**Work order:** Look through the listing below and write out exactly the lines from the line with "def recSourceCapable (r" to the line with "def recordOk (r", both included, and no others.

**Records for the task:**

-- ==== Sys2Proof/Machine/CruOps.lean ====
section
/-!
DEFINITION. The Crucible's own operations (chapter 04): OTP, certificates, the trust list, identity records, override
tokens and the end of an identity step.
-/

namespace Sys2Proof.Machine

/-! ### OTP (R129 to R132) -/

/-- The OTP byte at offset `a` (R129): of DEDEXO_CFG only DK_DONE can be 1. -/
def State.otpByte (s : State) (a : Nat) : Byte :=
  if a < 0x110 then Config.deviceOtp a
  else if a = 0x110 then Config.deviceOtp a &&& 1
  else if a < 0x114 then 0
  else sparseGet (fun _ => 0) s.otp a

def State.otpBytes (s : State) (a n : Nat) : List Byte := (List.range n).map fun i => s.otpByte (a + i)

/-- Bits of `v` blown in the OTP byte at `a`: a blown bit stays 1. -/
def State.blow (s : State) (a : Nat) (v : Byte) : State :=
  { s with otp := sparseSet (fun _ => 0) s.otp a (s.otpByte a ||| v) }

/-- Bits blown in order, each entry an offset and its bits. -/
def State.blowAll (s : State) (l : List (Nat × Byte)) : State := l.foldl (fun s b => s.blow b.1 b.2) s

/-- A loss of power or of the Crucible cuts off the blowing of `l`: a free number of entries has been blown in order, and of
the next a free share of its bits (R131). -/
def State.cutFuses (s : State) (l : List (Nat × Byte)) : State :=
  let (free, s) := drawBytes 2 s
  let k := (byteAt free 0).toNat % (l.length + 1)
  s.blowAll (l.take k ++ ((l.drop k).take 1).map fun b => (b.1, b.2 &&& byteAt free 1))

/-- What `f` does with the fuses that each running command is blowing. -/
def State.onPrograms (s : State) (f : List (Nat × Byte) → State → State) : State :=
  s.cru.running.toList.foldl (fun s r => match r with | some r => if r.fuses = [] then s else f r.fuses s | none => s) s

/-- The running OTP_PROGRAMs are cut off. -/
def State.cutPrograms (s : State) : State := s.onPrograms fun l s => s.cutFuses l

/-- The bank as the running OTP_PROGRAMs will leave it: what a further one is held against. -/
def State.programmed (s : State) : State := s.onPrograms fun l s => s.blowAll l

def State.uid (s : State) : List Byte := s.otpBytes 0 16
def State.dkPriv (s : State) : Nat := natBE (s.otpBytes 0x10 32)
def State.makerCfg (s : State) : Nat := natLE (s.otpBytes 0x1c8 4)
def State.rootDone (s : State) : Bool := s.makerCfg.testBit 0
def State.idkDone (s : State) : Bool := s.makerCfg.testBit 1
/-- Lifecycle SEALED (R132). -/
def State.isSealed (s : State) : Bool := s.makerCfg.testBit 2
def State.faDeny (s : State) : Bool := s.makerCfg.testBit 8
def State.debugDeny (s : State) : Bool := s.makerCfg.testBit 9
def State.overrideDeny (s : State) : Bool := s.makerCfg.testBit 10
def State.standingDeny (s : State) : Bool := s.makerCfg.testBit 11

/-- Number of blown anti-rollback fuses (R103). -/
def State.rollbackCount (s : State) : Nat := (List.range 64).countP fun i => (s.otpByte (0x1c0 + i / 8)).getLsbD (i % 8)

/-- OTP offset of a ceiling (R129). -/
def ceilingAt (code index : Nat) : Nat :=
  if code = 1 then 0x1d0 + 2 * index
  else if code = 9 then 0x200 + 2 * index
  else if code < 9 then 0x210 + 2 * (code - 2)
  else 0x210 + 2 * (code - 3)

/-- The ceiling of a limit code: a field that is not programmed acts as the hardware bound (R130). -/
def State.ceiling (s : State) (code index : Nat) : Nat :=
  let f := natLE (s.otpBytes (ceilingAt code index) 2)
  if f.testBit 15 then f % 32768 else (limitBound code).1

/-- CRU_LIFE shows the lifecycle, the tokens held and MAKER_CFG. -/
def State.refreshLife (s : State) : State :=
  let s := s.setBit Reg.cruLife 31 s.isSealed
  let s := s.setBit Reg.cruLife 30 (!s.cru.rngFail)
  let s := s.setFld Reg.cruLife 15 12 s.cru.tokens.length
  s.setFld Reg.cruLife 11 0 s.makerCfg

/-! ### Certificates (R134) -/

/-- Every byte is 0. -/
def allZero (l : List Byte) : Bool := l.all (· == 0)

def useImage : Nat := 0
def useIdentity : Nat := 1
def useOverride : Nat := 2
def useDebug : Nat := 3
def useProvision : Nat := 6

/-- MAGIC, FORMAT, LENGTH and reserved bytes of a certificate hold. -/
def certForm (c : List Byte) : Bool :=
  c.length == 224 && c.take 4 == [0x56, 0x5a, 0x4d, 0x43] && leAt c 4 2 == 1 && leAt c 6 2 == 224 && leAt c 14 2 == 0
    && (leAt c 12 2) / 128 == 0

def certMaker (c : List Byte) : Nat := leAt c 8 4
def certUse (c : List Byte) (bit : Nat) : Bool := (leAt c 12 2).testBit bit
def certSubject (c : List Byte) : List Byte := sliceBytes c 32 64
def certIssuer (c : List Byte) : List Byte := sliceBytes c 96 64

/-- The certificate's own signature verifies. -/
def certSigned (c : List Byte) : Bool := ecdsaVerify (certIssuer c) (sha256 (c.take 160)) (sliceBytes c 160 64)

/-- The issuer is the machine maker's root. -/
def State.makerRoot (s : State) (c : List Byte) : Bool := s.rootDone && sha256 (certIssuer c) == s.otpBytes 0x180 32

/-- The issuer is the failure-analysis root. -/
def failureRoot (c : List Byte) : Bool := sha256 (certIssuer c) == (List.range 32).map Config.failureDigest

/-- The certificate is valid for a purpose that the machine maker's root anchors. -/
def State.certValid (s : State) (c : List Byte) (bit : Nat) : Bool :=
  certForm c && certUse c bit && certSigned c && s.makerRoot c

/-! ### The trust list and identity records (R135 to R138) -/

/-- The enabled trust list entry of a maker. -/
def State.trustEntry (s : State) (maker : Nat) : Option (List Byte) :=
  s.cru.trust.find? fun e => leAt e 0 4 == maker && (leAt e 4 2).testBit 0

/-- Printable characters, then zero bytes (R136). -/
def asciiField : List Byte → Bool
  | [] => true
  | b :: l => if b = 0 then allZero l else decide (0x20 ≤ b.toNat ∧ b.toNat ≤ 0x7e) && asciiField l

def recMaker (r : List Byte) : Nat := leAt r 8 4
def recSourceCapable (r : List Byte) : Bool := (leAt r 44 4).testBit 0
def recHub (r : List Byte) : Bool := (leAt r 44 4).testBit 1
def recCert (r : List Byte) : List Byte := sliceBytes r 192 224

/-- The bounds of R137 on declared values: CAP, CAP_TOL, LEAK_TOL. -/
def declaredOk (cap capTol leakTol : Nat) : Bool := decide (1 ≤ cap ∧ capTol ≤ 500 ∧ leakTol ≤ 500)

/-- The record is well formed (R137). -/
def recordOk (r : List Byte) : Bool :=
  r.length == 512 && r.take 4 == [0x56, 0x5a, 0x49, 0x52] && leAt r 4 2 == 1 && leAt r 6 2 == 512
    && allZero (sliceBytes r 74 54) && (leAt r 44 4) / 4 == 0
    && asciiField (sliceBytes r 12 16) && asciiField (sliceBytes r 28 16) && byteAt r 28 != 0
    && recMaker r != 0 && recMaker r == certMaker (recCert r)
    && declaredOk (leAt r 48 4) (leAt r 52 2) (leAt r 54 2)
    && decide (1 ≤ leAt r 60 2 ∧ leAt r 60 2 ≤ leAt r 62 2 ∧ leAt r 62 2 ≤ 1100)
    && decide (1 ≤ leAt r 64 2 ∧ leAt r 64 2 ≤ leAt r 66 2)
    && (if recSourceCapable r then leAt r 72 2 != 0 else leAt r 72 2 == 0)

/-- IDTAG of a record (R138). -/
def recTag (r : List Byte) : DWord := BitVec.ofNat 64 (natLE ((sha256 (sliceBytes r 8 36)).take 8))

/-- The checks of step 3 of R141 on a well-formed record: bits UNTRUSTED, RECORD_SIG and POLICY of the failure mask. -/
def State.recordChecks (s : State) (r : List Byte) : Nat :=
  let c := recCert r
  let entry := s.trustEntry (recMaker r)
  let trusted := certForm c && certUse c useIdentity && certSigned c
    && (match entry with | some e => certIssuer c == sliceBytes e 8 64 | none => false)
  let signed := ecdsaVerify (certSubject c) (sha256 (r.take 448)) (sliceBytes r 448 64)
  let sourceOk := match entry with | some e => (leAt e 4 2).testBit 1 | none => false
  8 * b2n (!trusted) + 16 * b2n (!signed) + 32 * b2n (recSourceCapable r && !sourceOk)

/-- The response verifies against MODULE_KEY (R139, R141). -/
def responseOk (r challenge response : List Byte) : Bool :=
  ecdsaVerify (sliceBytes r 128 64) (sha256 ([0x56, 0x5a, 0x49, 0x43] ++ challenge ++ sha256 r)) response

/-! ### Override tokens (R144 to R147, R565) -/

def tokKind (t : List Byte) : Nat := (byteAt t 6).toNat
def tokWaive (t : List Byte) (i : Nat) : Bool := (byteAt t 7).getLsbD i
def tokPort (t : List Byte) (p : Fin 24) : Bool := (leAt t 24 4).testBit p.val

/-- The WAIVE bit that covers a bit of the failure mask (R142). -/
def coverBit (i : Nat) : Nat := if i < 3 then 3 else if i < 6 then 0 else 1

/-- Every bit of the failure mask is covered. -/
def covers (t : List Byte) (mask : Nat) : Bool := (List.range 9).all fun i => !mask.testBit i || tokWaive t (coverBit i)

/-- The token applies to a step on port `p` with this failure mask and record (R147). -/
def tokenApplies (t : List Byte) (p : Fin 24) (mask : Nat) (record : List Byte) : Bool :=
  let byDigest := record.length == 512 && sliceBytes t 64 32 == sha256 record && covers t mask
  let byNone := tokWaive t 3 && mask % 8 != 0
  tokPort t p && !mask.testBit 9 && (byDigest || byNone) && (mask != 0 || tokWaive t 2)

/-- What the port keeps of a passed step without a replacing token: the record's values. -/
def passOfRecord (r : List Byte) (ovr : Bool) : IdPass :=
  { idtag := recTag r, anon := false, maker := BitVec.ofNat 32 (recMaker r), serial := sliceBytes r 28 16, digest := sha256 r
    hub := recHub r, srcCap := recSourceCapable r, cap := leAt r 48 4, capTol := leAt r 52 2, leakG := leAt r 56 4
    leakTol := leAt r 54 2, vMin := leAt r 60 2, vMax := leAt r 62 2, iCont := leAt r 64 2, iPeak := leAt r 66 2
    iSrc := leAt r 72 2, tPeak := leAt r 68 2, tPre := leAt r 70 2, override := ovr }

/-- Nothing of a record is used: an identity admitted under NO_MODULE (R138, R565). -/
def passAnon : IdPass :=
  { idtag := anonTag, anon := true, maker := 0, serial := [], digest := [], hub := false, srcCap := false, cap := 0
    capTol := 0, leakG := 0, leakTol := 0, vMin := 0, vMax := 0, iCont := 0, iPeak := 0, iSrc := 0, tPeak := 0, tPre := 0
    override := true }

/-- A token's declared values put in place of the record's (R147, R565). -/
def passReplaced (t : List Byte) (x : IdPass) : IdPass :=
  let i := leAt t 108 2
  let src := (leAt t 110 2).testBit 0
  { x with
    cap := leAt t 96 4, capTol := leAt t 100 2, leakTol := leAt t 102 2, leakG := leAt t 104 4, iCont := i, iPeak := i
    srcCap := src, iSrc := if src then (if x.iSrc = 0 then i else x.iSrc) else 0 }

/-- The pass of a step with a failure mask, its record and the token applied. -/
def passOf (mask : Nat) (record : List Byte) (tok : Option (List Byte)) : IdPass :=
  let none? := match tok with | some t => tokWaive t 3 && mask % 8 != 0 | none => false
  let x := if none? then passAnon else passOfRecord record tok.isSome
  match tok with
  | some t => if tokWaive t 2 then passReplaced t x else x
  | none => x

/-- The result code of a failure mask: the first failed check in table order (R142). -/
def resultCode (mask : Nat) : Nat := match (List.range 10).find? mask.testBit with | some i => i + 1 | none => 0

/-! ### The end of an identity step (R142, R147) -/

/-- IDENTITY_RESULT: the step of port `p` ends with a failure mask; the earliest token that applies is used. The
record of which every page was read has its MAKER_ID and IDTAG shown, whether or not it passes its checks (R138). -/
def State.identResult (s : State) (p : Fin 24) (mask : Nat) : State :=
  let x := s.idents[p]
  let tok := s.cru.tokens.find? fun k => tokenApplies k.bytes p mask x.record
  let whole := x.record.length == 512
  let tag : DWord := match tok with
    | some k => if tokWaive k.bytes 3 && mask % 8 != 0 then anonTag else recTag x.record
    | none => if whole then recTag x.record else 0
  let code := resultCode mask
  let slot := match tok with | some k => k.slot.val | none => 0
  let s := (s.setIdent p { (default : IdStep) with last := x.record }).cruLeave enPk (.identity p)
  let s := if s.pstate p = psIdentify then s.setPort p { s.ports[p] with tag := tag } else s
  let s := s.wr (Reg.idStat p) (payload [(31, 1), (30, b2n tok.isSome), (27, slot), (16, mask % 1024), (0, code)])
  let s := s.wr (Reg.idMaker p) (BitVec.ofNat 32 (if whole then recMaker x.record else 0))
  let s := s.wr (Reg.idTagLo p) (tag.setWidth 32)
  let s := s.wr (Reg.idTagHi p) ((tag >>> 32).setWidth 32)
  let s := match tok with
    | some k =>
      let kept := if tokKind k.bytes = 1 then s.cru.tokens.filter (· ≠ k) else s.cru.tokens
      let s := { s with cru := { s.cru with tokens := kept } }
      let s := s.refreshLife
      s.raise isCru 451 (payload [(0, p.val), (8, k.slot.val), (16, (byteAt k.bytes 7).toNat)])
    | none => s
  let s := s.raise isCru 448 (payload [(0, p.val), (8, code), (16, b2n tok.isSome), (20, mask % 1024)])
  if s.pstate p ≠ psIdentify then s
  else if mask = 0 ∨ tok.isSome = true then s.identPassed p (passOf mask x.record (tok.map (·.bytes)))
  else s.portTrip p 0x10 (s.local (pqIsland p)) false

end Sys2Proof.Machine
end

**Answer to this task:**
def recSourceCapable (r : List Byte) : Bool := (leAt r 44 4).testBit 0
def recHub (r : List Byte) : Bool := (leAt r 44 4).testBit 1
def recCert (r : List Byte) : List Byte := sliceBytes r 192 224

/-- The bounds of R137 on declared values: CAP, CAP_TOL, LEAK_TOL. -/
def declaredOk (cap capTol leakTol : Nat) : Bool := decide (1 ≤ cap ∧ capTol ≤ 500 ∧ leakTol ≤ 500)

/-- The record is well formed (R137). -/
def recordOk (r : List Byte) : Bool :=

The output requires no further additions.